I purchased way too much of this great crab dip from Santoni's and need to know if I can freeze it in smaller portions.  It's been heated once.  Thanks.


----------



## Jestjoan (May 22, 2006)

Maybe a home economist from your county extension office could answer that question........(or Cat?)


----------



## Makai Guy (May 22, 2006)

Sure it can be frozen.  But whether it will be any good after you thaw it out is another question altogether. 

I guess the most I'd expect would be a little separation that you could fix by stirring it up a bit.  But then, I'm no expert ...


----------



## fnewman (May 22, 2006)

If you are certain it wasn't previously frozen, I don't see why not.


----------



## Cat (May 23, 2006)

Jestjoan said:
			
		

> Maybe a home economist from your county extension office could answer that question........(or Cat?)



Depends on two things. First, is one of its main constituent sour cream?
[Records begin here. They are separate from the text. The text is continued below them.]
/-- Handler entry (R203), for a thread whose w and p registers are those of a lane. A frame write that faults stops the
launch; one to another package is answered first. -/
def State.enterHandler (s : State) (c lid tid : Nat) (ln : Lane) (p : Park) : State :=
  let l := s.launchD lid
  let t := s.thread c lid tid
  let tpc := l.offset p.word
  let target := match p.target with
    | some (a, _) => l.offset a
    | none => tpc
  let bs := bytesOfWords (frameWords ln.wD ln.preds p.resume p tpc target p.callRegs.1 t.depth p.callRegs.2)
  let va := p.tframe + BitVec.ofNat 64 (tid * 512)
  match s.xlate (some c) 0 l.part va Acc.write with
  | (s, .error e) => s.stopEntry lid tid p p.cause e
  | (s, .ok (.io _)) => s.stopEntry lid tid p p.cause 7
  | (s, .ok (.remote pkg space va leaf64 mode)) =>
    let s := s.updThread c lid tid fun t => { t with park := some p, row := none, place := .faultFold }
    (s.sendRemote { core := c, ag := 0, lane := 0, lid, tid, kind := .frame bs, pkg, va, mode, leaf64, scope := 0,
                    sent := s.nanos, again := false, pending := false, parked := false, noticed := false, hops := 0,
                    word := p.word, rel := false, acq := false, path := 0, space, keep := true, packets := [] }).1
  | (s, .ok loc) => match s.putFrame { core := c, lid, tid, shep := false, pc := p.word } va loc bs with
    | (s, true) => s.stopEntry lid tid p p.cause 0x0F
    | (s, false) => s.beginHandler c lid tid p

/-- A drove that holds no thread and no held row dissolves; one that holds a row keeps its slots (R204, R229). -/
def State.reap (s : State) (r : AgentRef) : State :=
  match s.agent? r with
  | some a =>
    if a.shep || !a.lanes.isEmpty then s
    else if a.held.isEmpty then s.dropAgent r
    else s.setAgent r { a with ended := true, pending := [], wait := none }
  | none => s

/-- The row that a parked thread holds in a drove's slots is released (R229, R231). -/
def State.releaseRow (s : State) (c lid tid : Nat) : State :=
  match (s.thread c lid tid).row with
  | some (some ag, _, _) =>
    let s := s.updAgent { core := c, id := ag } fun a => { a with held := a.held.filter (· != tid) }
    s.reap { core := c, id := ag }
  | _ => s

/-- Steps 2 to 4 of R201: a double trap or a launch without a handler stops, another thread enters the handler. -/
def State.disposeTrap (s : State) (c lid tid : Nat) (ln : Lane) (p : Park) : State :=
  let l := s.launchD lid
  let t := s.thread c lid tid
  let s := s.releaseRow c lid tid
  let tpc := l.offset p.word
  let who := BitVec.ofNat 32 tid
  if l.cancelled then s.updCore c fun k => { k with threads := Tab.erase k.threads (threadKey lid tid) }
  else if t.inHandler then
    s.stopLaunch lid { cause := t.tcause.setWidth 8, cause2 := p.cause, who, tpc := t.tpc, addr := t.taddr }
  else if l.hdrW 3 = 0 ∨ p.tframe = 0 then s.stopLaunch lid { cause := p.cause, cause2 := 0, who, tpc, addr := p.addr }
  else s.enterHandler c lid tid ln p

/-- A fault record of KIND 1 for the threads of one page (R322, R323). -/
def State.localFault (s : State) (c lid : Nat) (path : Nat) (cause : BitVec 8) (acc : Nat) (va : DWord) (who : Word)
    (count : Nat) (ws : List Waiter) : State × FqOut :=
  let l := s.launchD lid
  s.fqRecord c { kind := 1, path, cause := cause.toNat, acc, va, launch := l.recW 8, who, space := s.space l.part,
                 part := l.part, peer := 0, info := BitVec.ofNat 32 count } (l.part * 2 ^ 41 + va57 va / 65536) ws

/-- The lanes that fault on one page, split from the others. -/
def samePage (va : DWord) (p : Nat × Nat × Lane × Park) : Bool := va57 p.2.2.2.addr / 65536 == va57 va / 65536

/-- Threads parked for resolution (step 1 of R201): one record per distinct page in ascending lane order. `fuel` bounds
the pages. Where the queue is full the threads stay in the fault fold with no record to wait on, and the next
FAULT_RESOLUTION_RESUME resumes them (R230). -/
def State.resolveFaults (s : State) (c lid : Nat) : Nat → List (Nat × Nat × Lane × Park) → State
  | 0, _ => s
  | _, [] => s
  | fuel + 1, (ln, tid, l, p) :: rest =>
    let same := rest.filter (samePage p.addr)
    let group : List (Nat × Nat × Lane × Park) := (ln, tid, l, p) :: same
    let out := s.localFault c lid p.path p.cause p.acc p.addr (BitVec.ofNat 32 tid)
      group.length (group.map fun g => .thread c lid g.2.1)
    let s := match out with
      | (s, .waits) => s
      | (s, .noQueue) => group.foldl (fun s (g : Nat × Nat × Lane × Park) => s.disposeTrap c lid g.2.1 g.2.2.1 g.2.2.2) s
      | (s, .full) => s
    s.resolveFaults c lid fuel (rest.filter fun g => !samePage p.addr g)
If so, be aware that sour cream products have a tendency to separate upon thawing. Although not harmful in any way, all eye appeal vanishes. If it's mainly cream cheese, however, you should be OK.

Secondly, regarding safety for future consumption, to what temperature was it heated? If not over 140 degrees, and if it was not held scrupulously at 140 degrees or higher until cooling and promptly refrigerating, then don't freeze it.

If you do decide that it qualifies for freezing, be sure to allow 24 hours for thawing _in the refrigerator only, never at room temperature_.


----------